Она ничуть не тосковала по ней и так как всегда была углублена в самое себя, то ее помыслы и теперь, как обыкновенно, были сосредоточены на себе самой. Будь она старше, она бы, вероятно, очень беспокоилась при мысли, что осталась совсем одна на свете, но она еще была очень мала, и так как о ней всегда заботились, то предполагала, что это всегда будет так.
Думала она только о том, попадет ли она к хорошим людям, которые будут с ней обращаться вежливо и во всем уступать ей, как это делала ее айэ и другие туземные служанки.
Мери знала, что не останется навсегда в доме английского священника, куда ее взяли в первое время. Ей не хотелось оставаться там. Английский священник был беден, и у него было пятеро детей, чуть ли не однолеток, которые ходили в лохмотьях, всегда ссорились и таскали игрушки друг у друга.

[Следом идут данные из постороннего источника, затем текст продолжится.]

-- ==== Sys2Proof/Proofs/Encoding.lean ====
section
/-!
SUPPORT. The decoder on the words that the encoder writes (30_encoding.md R120-R143): which row of the opcode table a first word
belongs to, the effective address and its extension words read back, and what each row makes of its words.
-/
namespace Sys2Proof

/-! ### Rows of the opcode table: a first word under a mask -/

section rows
variable {w m v m' v' : Word} (h : w &&& m = v)
include h

/-- A word of one row is in every row with a coarser mask that has its bits. -/
theorem and_eq_of_and_eq (hm : m' &&& m = m' ∧ v &&& m' = v') : (w &&& m' = v') = True := by
  obtain ⟨hm, rfl⟩ := hm
  rw [← h, BitVec.and_assoc, BitVec.and_comm m m', hm, eq_self]

/-- It is in no row that differs from its own in a bit that both masks cover. -/
theorem and_ne_of_and_eq (hd : v &&& m' ≠ v' &&& m) : ¬ w &&& m' = v' := by
  rintro rfl
  apply hd
  rw [← h, BitVec.and_assoc, BitVec.and_assoc, BitVec.and_comm m m']

/-- It is no fixed word that differs from its row in a bit of the mask. -/
theorem ne_of_and_eq (hd : v ≠ v' &&& m) : ¬ w = v' := by
  rintro rfl
  exact hd h.symm

end rows

section lines
variable {w : Word} (ws : List Word)

theorem decode_line0 (h : field w 12 4 = 0) : decode (w :: ws) = decodeLine0 w ws := by simp [decode, h]
theorem decode_line4 (h : field w 12 4 = 4) : decode (w :: ws) = decodeLine4 w ws := by simp [decode, h]
theorem decode_line8 (h : field w 12 4 = 8) : decode (w :: ws) = decodeLine8 w ws := by simp [decode, h]
theorem decode_lineF (h : field w 12 4 = 15) : decode (w :: ws) = match decodeLineF w ws with
    | .error .illegal => .ok (.fLine (field w 0 12), ws)
    | r => r := by
  simp only [decode, h]
  rfl

theorem decode_lineF_of_ok (h : field w 12 4 = 15) {i : Instr} {rest : List Word} (hd : decodeLineF w ws = .ok (i, rest)) :
    decode (w :: ws) = .ok (i, rest) := by
  rw [decode_lineF ws h, hd]

end lines

/-! ### First words as the encoder writes them -/

/-- The low six bits of a first word are its effective address. -/
theorem eaRow (k : BitVec 10) (e : BitVec 6) : (k ++ e : Word) &&& 0xFFC0 = k ++ 0#6 := by
  show (k ++ e) &&& (BitVec.allOnes 10 ++ 0#6) = _
  rw [BitVec.and_append, BitVec.and_allOnes, BitVec.and_zero]

/-- A register number above the effective address. -/
theorem registerEaRow (a : BitVec 4) (r : RegNo) (b : BitVec 3) (e : BitVec 6) :
    (a ++ r ++ b ++ e : Word) &&& 0xF1C0 = a ++ 0#3 ++ b ++ 0#6 := by
  show (a ++ r ++ b ++ e) &&& (BitVec.allOnes 4 ++ 0#3 ++ BitVec.allOnes 3 ++ 0#6) = _
  simp only [BitVec.and_append, BitVec.and_allOnes, BitVec.and_zero]

/-- A register number in the low three bits. -/
theorem registerRow (k : BitVec 13) (r : RegNo) : (k ++ r : Word) &&& 0xFFF8 = k ++ 0#3 := by
  show (k ++ r) &&& (BitVec.allOnes 13 ++ 0#3) = _
  rw [BitVec.and_append, BitVec.and_allOnes, BitVec.and_zero]

@[simp] theorem field_ea_low (k : BitVec 10) (e : BitVec 6) : field (k ++ e) 0 6 = e := BitVec.extractLsb'_append_eq_right
@[simp] theorem field_registerEa_low (a : BitVec 4) (r : RegNo) (b : BitVec 3) (e : BitVec 6) :
    field (a ++ r ++ b ++ e) 0 6 = e := BitVec.extractLsb'_append_eq_right
@[simp] theorem field_registerEa (a : BitVec 4) (r : RegNo) (b : BitVec 3) (e : BitVec 6) :
    field (a ++ r ++ b ++ e) 9 3 = r :=
  ((BitVec.extractLsb'_append_eq_of_le (by decide)).trans (BitVec.extractLsb'_append_eq_of_le (by decide))).trans
    BitVec.extractLsb'_append_eq_right
@[simp] theorem field_register (k : BitVec 13) (r : RegNo) : field (k ++ r) 0 3 = r := BitVec.extractLsb'_append_eq_right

Мери ненавидела их неопрятный дом и так дурно обращалась с ними, что через два дня никто не хотел играть с нею.
— Тебя отошлют домой через неделю, — сказал ей однажды Базиль, мальчик пастора, с дерзкими голубыми глазами и вздернутым носом, которого Мери ненавидела. — Мы все очень рады этому.
— И я тоже рада, — ответила Мери. — А где это такое «домой»?
— Она не знает, где это? — презрительно сказал семилетний Базиль. — Это, конечно, Англия. Наша бабушка живет там, и в прошлом году туда послали сестру Мабель. А ты поедешь не к бабушке; у тебя ее нет. Ты поедешь к своему дяде; его зовут мистер Арчибальд Крэвен.
— Я никогда про него не слыхала, — огрызнулась Мери.
— Я знаю, что не слыхала, — ответил Базиль, — ты ничего не знаешь. Девочки обыкновенно ничего не знают. Я слышал, как папа и мама говорили про него. Он живет в громадном заброшенном старом доме в деревне, и никто к нему не ходит. Он такой сердитый, что никого к себе не пускает, а если бы и пустил, то никто бы не пришел. Он горбун и страшный-страшный.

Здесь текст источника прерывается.